/-- A thread whose fence wait has ended with no trap to take: its instruction goes on (R101). -/
def resuming (s : State) : Option Thread :=
  s.threads.find? (fun t => t.run == .waiting .over && !landsIn s t.ref && dueFault s t == .none)

/-- The threads that issue in this cycle: issues come before every event of a cycle (R18, R287). -/
def issuing (s : State) : List (Core × Thread) :=
  if s.stage = 0 then s.cores.filterMap (fun c => (issues s c).map (fun t => (c, t))) else []
/-- The events that may happen now. -/
def events (s : State) : List Mover := inputMovers s ++ flightMovers s ++ (otherMovers s).map .plain
/-- The one of a list that the draw picks; agents are otherwise unordered (log entry 1). -/
def pickOf {α : Type} (s : State) (l : List α) : Option α := l[s.oracle.pick % l.length]?

/-- The energy of the packets that bring something to a die (R390). -/
def chargePacket (ctx die : Nat) (s : State) : State := s.charge ctx die 5 (Config.energyWeight 5 s.draws)
/-- The context and the die of what the fabric has brought: messages, deposits, requests to guards, queues, barriers and
counters, wakes, and what goes to a Husk (R390). -/
def fabricTo (s : State) (i : Instr) : Option (Nat × Nat) :=
  let core (ctx cc : Nat) : Option (Nat × Nat) := some (ctx, dieOf (s.mcOf ctx cc))
  match i with
  | .messageArrival m => core m.ctx m.core
  | .pipArrival p => core p.ctx (pipMsg p).core
  | .untaggedDeposit d => core d.ctx (d.agent / 16)
  | .guardRequestAtHome r => some (r.ctx, dieOfKey ((s.ctxD r.ctx).gbase + 16 * r.idx))
  | .remoteQueueOp q => core q.t.ctx q.core
  | .barrierArrivalAtAgent ctx l lv path _ => core ctx (((s.launch? l).bind (fun x => barrierAgent x (path.take (lv + 1)))).getD 0)
  | .counterIncrement ctx cc _ | .wakeForward ctx _ cc _ => core ctx cc
  | .huskOpen r => some (r.t.ctx, r.die)
  | .huskArrival l => ((s.husk l.die).slot? l.slot).map (fun x => (x.ctx, l.die))
  | _ => none

/-- Bytes of Pod rows and scales that a load fills (R188). -/
def podBytes : CmdOp → Nat
  | .pld _ f mx _ _ => 32 * fmtRow f mx
  | .pldt _ f _ _ => 32 * fmtRow f false
  | _ => 0
/-- The energy of a copy's bytes that an Ethernet port carries from or to a remote page (R255, R390). -/
def chargeRemote (m : Nat × Nat × Bool × List (Nat × Nat)) (s : State) : State :=
  m.2.2.2.foldl (fun s r => match spotOf s m.1 m.2.1 r.1 m.2.2.1 false with
    | .ok (.remote _) => s.charge m.1 0 5 (r.2 * Config.energyWeight 5 (2 ^ 64))
    | _ => s) s

/-- The energy of an event of the device (R390). How many packets and hops cross the fabric, and which lines come from HBM,
is free (log entry 22). -/
def chargeEvent (s : State) (i : Instr) : State :=
  let cmd (id : Nat) (f : CmdPlace → Started → State) : State := match s.started? id with
    | some (p, x) => f p x
    | none => s
  let husk (die slot : Nat) : State := match (s.husk die).slot? slot with
    | some x => (chargePacket x.ctx die s).charge x.ctx die 4 (Config.energyWeight 4 s.draws)
    | none => s
  match i with
  | .accessAtHome a => (match placeOf s a with
      | none => s
      | some (k, _) => chargeAt a.ctx k a.size (chargePacket a.ctx (dieOfKey k) s))
  | .mmaComplete id => cmd id (fun p x => match x.cmd.op with
      | .mma _ pa _ _ => s.charge p.q.ctx (dieOf p.mc) 2 (Config.energyWeight 2 ((((s.core p.mc).pod pa).fmt.map (·.1)).getD 0))
      | _ => s)
  | .podLoadComplete id => cmd id (fun p x => s.charge p.q.ctx (dieOf p.mc) 3 (Config.energyWeight 3 1 * podBytes x.cmd.op))
  | .drnmRow id => cmd id (fun p _ => s.charge p.q.ctx (dieOf p.mc) 2 (Config.energyWeight 2 16))
  | .drainComplete id => cmd id (fun p _ => s.charge p.q.ctx (dieOf p.mc) 2 (32 * Config.energyWeight 2 16))
  | .copyPieceAtStreamer _ => (copyMoves s i).elim s (fun m => chargeRuns m.1 m.2.1 m.2.2.1 m.2.2.2 (chargeRemote m s))
  | .copyPacketWrite p => (copyMoves s i).elim s (fun m =>
      chargePacket m.1 (if p.port.isSome then 0 else dieOf (s.mcOf m.1 m.2.1)) (chargeRuns m.1 m.2.1 m.2.2.1 m.2.2.2 (chargeRemote m s)))
  | .huskRelease die slot => husk die slot
  | .huskDeadline die slot => ((s.husk die).slot? slot).elim s (fun x =>
      chargeRuns x.ctx Config.cores false ((deadlineLines x).map (fun va => (va, 128))) s)
  | .huskNotify die slot => ((s.husk die).slot? slot).elim s (fun x =>
      if dscNk x.desc then s else s.charge x.ctx die 3 (4 * Config.energyWeight 3 0))
  | .pageWalk a => s.charge a.ctx (dieOf (s.mcOf a.ctx a.core)) 4 (3 * Config.energyWeight 4 s.draws)
  | .fetchLineArrival r => (s.thread? r).elim s (fun t => chargeRuns r.ctx (TRef.cc r) false [(t.pc.toNat / 128 * 128, 128)] s)
  | .launchRootStart ctx queue => (s.ctx? ctx).elim s (fun c => match (c.hq queue).posted with
      | (rec, _) :: _ => chargeRuns ctx (rootCore c (c.hq queue)) false [(rec, 128)] s
      | [] => s)
  | .linkupd h entry _ => (s.ctx? h.ctx).elim s (fun c =>
      if linkReady s c (c.hq h.queue) entry then chargeRuns c.id Config.cores true [((linkStore s c entry 0).va, 8)] s else s)
  | i => match fabricTo s i with
    | some (ctx, die) =>
      let s := chargePacket ctx die s
      (match i with
        | .remoteQueueOp q => s.charge q.t.ctx die 3 (4 * Config.energyWeight 3 0)
        | _ => s)
    | none => s

/-- The place of bytes at an address of a context that the device itself writes, as (context, place, bytes). -/
def ownPlace (s : State) (ctx cc va n : Nat) : Option (Nat × Nat × Nat) :=
  match spotOf s ctx cc va true false with
  | .ok (.at_ k _) => some (ctx, k, n)
  | _ => none
/-- Records that a step has written of its threads' traps (R298, R299). -/
def trapWrites (s0 s : State) : List (Nat × Nat × Nat) :=
  s.threads.filterMap (fun t => (s0.thread? t.ref).bind (fun u =>
    if (t.h && !u.h) || (t.run == .halted && u.run != .halted) then ownPlace s t.ref.ctx (TRef.cc t.ref) (frameOf s t.ref) 64 else none))
/-- Fields of launch records and exit words that a step has written (R274, R283). -/
def launchWrites (s0 s : State) : List (Nat × Nat × Nat) :=
  if s.launches = s0.launches then []
  else s.launches.flatMap (fun l =>
    let was := s0.launch? l.uid
    let field := if !l.root && was.all (fun w => w.exits.length != l.exits.length) then (ownPlace s l.ctx 0 (l.record + 0xD0) 24).toList else []
    let words := if l.done && l.exw != 0 && was.any (!·.done) then (ownPlace s l.ctx 0 l.exw (8 * l.exits.length)).toList else []
    field ++ words)
/-- Spill records that a step has written (R268). -/
def spillWrites (s0 s : State) : List (Nat × Nat × Nat) :=
  s.held.filterMap (fun h => if s0.held.any (fun x => x.key == h.key && x.spilled == h.spilled) then none
    else h.spilled.map (fun p => (h.ctx, p, 256)))
/-- Race and trace records that a step has placed in a die's rings (R312, R376, R391); other records name no context. -/
def ringWrites (s0 s : State) : List (Nat × Nat × Nat) :=
  s0.rings.flatMap (fun r =>
    let n := ((s.ring? r.kind r.die).elim r.tail (·.tail) + 2 ^ 32 - r.tail) % 2 ^ 32
    let who (ws : List Word) : Option Nat :=
      if r.kind = 0 then some (fld (ws.getD 0 0) 47 32) else if r.kind = 2 then some (fld (ws.getD 1 0) 63 48) else none
    ((ringOrder r.coll).take n).filterMap (fun e =>
      (who e.2.2.1).map (fun c => (c, r.base + r.tail % 2 ^ r.k * ringSize r.kind, ringSize r.kind))))
/-- The lines of launch records that an instruction reads, and those that it writes beside a launch's own (R219, R220, R221, R274,
R275), once it has done with waiting: `trig` its word, a refused `lnch` or `wake` the record's STAT. -/
def recordLines (s0 : State) (r : TRef) (s : State) : List (Nat × Nat × Nat) :=
  let line (va n : Nat) : List (Nat × Nat × Nat) := match spotOf s0 r.ctx (TRef.cc r) va false false with
    | .ok (.at_ k _) => [(r.ctx, k, n)]
    | _ => []
  match s0.thread? r with
  | none => []
  | some t =>
    let val (o : Opd) : Nat := match srcW s0 t o with
      | .ok a => a.toNat
      | .error _ => 1
    let trapped := (s.thread? r).all (fun u => (u.h && !t.h) || u.run == .halted)
    let launching (a : Nat) (refused : Bool) : List (Nat × Nat × Nat) :=
      if a % 256 != 0 then [] else line a 256 ++ (if refused then line (a + 0xD8) 8 else [])
    match turnOf s0 t with
    | .fetching => []
    | .run i =>
      if waitsIn s r && s.launches.length = s0.launches.length then []
      else match i with
        | .trig f =>
          let base := t.fam.lrp.toNat
          line (base + 0xD0) 8 ++ (if bit (s0.devWord r.ctx (base + 0xD0)).toNat f.lv then [] else line (base + 0xD0) 8)
        | .wdep f =>
          let w := s0.devWord r.ctx (t.fam.lrp.toNat + 0x50 + 8 * f.lv)
          line (t.fam.lrp.toNat + 0x50 + 8 * f.lv) 8
            ++ (if bit w.toNat 7 then line (canonVa (TRef.cc r) (fld w 47 8 * 256) + 0xD0) 16 else [])
        | .lnch f =>
          let a := val f.A
          let asked := trapped && (!f.flag 0 || ownsCounter s0 r.ctx (s0.homeOf r) f.cn)
          if trapped && !asked then [] else launching a (asked && (s.ctxD r.ctx).refused.contains (canonVa (TRef.cc r) a))
        | .wake f =>
          if t.wakeRight.isNone || (s.thread? r).any (·.wakeRight.isSome) then []
          else launching (val f.A) (s.launches.length == s0.launches.length)
        | _ => []
/-- The lines of a core image that an event writes or restores (R293, R296). -/
def imageLines (s0 s : State) : Instr → List (Nat × Nat × Nat)
  | .imageComplete ctx core =>
    if (s0.imageAny? ctx core).any (!·.complete) && (s.imageAny? ctx core).all (·.complete) then
      (s0.imageAny? ctx core).toList.map (fun im => (ctx, im.base, 0x100000)) else []
  | .resumption ctx core _ =>
    if (s.image? ctx core).isNone then (s0.image? ctx core).toList.map (fun im => (ctx, im.base, 0x100000)) else []
  | _ => []
/-- The energy of lines that the device itself writes (R390): those of its records and images, brought by the fabric. -/
def chargeWrites (l : List (Nat × Nat × Nat)) (s : State) : State :=
  l.foldl (fun s w =>
    let (ctx, k, n) := w
    let s := chargePacket ctx (dieOfKey k) s
    if (scratchCore k).isSome then s.charge ctx (dieOfKey k) 3 (Config.energyWeight 3 0 * ((n + 3) / 4))
    else s.charge ctx (dieOfKey k) 4 ((n + 127) / 128 * Config.energyWeight 4 s.draws)) s
/-- The records that a step has written charged (R390). -/
def chargeRecords (s0 s : State) : State :=
  chargeWrites (trapWrites s0 s ++ launchWrites s0 s ++ spillWrites s0 s ++ ringWrites s0 s) s

/-- Bytes of the operands that follow the header of a host message (R380, R382): 8 for each operand past the two that the header
holds, 32 for the entries of SLOTTBL, and a bit for each core of a core set (DESIGN CHOICE, log entry 22). -/
def operandBytes : Instr → Nat
  | .ctxnew _ _ _ _ _ _ _ _ => 32
  | .slottbl _ _ _ => 32
  | .gscope _ _ _ _ _ _ | .ring _ _ _ _ _ _ | .reside _ _ _ _ _ _ => 24
  | .remote _ _ _ _ _ => 16
  | .qstub _ _ _ _ | .thrres _ _ _ _ | .hgacq _ _ _ _ | .fwupd _ _ _ _ => 8
  | .preempt _ _ _ | .resume _ _ _ => 192
  | _ => 0
/-- The header of a host message, as it says whose it is (R380). -/
def hostHeader : Instr → Option Hdr
  | .launch h _ | .linkupd h _ _ | .linkacq h | .ctxnew h _ _ _ _ _ _ _ | .ctxdel h | .ptroot h _ | .inval h _ _
  | .coremap h _ _ | .reside h _ _ _ _ _ | .slottbl h _ _ | .gscope h _ _ _ _ _ | .qstub h _ _ _ | .ring h _ _ _ _ _
  | .spill h _ | .remote h _ _ _ _ | .key h _ _ | .cntr h _ _ | .portown h _ _ | .hceil h _ _ | .preempt h _ _
  | .resume h _ _ | .thrres h _ _ _ | .thrend h _ _ | .hgacq h _ _ _ | .hgrel h _ _ | .debugDbg h _ | .debugAddrm h _ _
  | .debugStopAll h | .debugTraceMask h _ | .snapControl h _ | .snapHostTrigger h | .snapPulsep h _ | .replay h _ _
  | .droop h _ | .mlock h | .mreset h | .fwupd h _ _ _ | .stepclr h _ | .sensor h _ | .liveDump h _
  | .unknownOperation h _ => some h
  | _ => none
/-- Bytes of a message that comes by an Ethernet port, with the context that they are charged to: a host message's header of 32
with its operands; what a read brings back is counted with it (R380, R381, R390; log entry 22). -/
def etherBytes (s : State) (i : Instr) : Option (Nat × Nat) :=
  match i with
  | .rmaWrite ctx _ _ len _ _ | .rmaRead ctx _ _ len _ => some (ctx, len)
  | .huskArrival l => if l.gen.isNone then ((s.husk l.die).slot? l.slot).map (fun x => (x.ctx, 128)) else none
  | .copyPacketWrite p => p.port.map (fun x => (x.2.1, (p.runs.map (·.n)).sum))
  | i => (hostHeader i).map (fun h => (h.ctx, 32 + operandBytes i))

/-- The energy of Ethernet bytes (R390): of the message that a step took, if it did, and of the completions and events that it
sent. -/
def chargeEther (s0 : State) (i : Option Instr) (s : State) : State :=
  let bytes := (if s.waits then [] else (i.bind (etherBytes s0)).toList)
    ++ (s.done.drop s0.done.length).map (fun c => (c.h.ctx, 16))
    ++ (s.events.drop s0.events.length).filterMap (fun e => e.ctx.map (fun c => (c, 32)))
  bytes.foldl (fun s b => s.charge b.1 0 5 (b.2 * Config.energyWeight 5 (2 ^ 64))) s

/-- What a step does before an event: its energy, its banks, and the part of the cycle that it belongs to. -/
def beforeEvent (s : State) (i : Instr) : State :=
  let s := (chargeEvent s i).claimBanks (eventPad s i)
  { s with stage := Nat.max s.stage (partOf i) }

/-- A thread that a step has parked is counted on its core (R370). -/
def countPark (s0 s : State) (t : Thread) : State :=
  let was := match (s0.thread? t.ref).map (·.run) with
    | some (.parked _ _) => true
    | _ => false
  match t.run with
  | .parked _ _ =>
    if was then s
    else
      let mc := s.homeOf t.ref
      s.updCore mc (fun c =>
        let i := Fin.ofNat 4 (((c.resident? t.ref.ctx).map (·.slot)).getD 0)
        { c with parks := c.parks.set i (c.parks.get i + 1) })
  | _ => s

/-- The words of a queue of its own core that an instruction has changed, charged (R390). -/
def chargeQueue (s0 s : State) (r : TRef) : State :=
  let mc := s0.homeOf r
  if (s0.core mc).queues = (s.core mc).queues then s else s.charge r.ctx (dieOf mc) 3 (4 * Config.energyWeight 3 0)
==============================
TASK DETAILS –
Above are some lines. Repeat exactly, and only, those from the line that has "h _ | .inval h _ _" through the line that has "belongs to. -/".

ANSWER TO THIS EXERCISE –
  | .launch h _ | .linkupd h _ _ | .linkacq h | .ctxnew h _ _ _ _ _ _ _ | .ctxdel h | .ptroot h _ | .inval h _ _
  | .coremap h _ _ | .reside h _ _ _ _ _ | .slottbl h _ _ | .gscope h _ _ _ _ _ | .qstub h _ _ _ | .ring h _ _ _ _ _
  | .spill h _ | .remote h _ _ _ _ | .key h _ _ | .cntr h _ _ | .portown h _ _ | .hceil h _ _ | .preempt h _ _
  | .resume h _ _ | .thrres h _ _ _ | .thrend h _ _ | .hgacq h _ _ _ | .hgrel h _ _ | .debugDbg h _ | .debugAddrm h _ _
  | .debugStopAll h | .debugTraceMask h _ | .snapControl h _ | .snapHostTrigger h | .snapPulsep h _ | .replay h _ _
  | .droop h _ | .mlock h | .mreset h | .fwupd h _ _ _ | .stepclr h _ | .sensor h _ | .liveDump h _
  | .unknownOperation h _ => some h
  | _ => none
/-- Bytes of a message that comes by an Ethernet port, with the context that they are charged to: a host message's header of 32
with its operands; what a read brings back is counted with it (R380, R381, R390; log entry 22). -/
def etherBytes (s : State) (i : Instr) : Option (Nat × Nat) :=
  match i with
  | .rmaWrite ctx _ _ len _ _ | .rmaRead ctx _ _ len _ => some (ctx, len)
  | .huskArrival l => if l.gen.isNone then ((s.husk l.die).slot? l.slot).map (fun x => (x.ctx, 128)) else none
  | .copyPacketWrite p => p.port.map (fun x => (x.2.1, (p.runs.map (·.n)).sum))
  | i => (hostHeader i).map (fun h => (h.ctx, 32 + operandBytes i))

/-- The energy of Ethernet bytes (R390): of the message that a step took, if it did, and of the completions and events that it
sent. -/
def chargeEther (s0 : State) (i : Option Instr) (s : State) : State :=
  let bytes := (if s.waits then [] else (i.bind (etherBytes s0)).toList)
    ++ (s.done.drop s0.done.length).map (fun c => (c.h.ctx, 16))
    ++ (s.events.drop s0.events.length).filterMap (fun e => e.ctx.map (fun c => (c, 32)))
  bytes.foldl (fun s b => s.charge b.1 0 5 (b.2 * Config.energyWeight 5 (2 ^ 64))) s

/-- What a step does before an event: its energy, its banks, and the part of the cycle that it belongs to. -/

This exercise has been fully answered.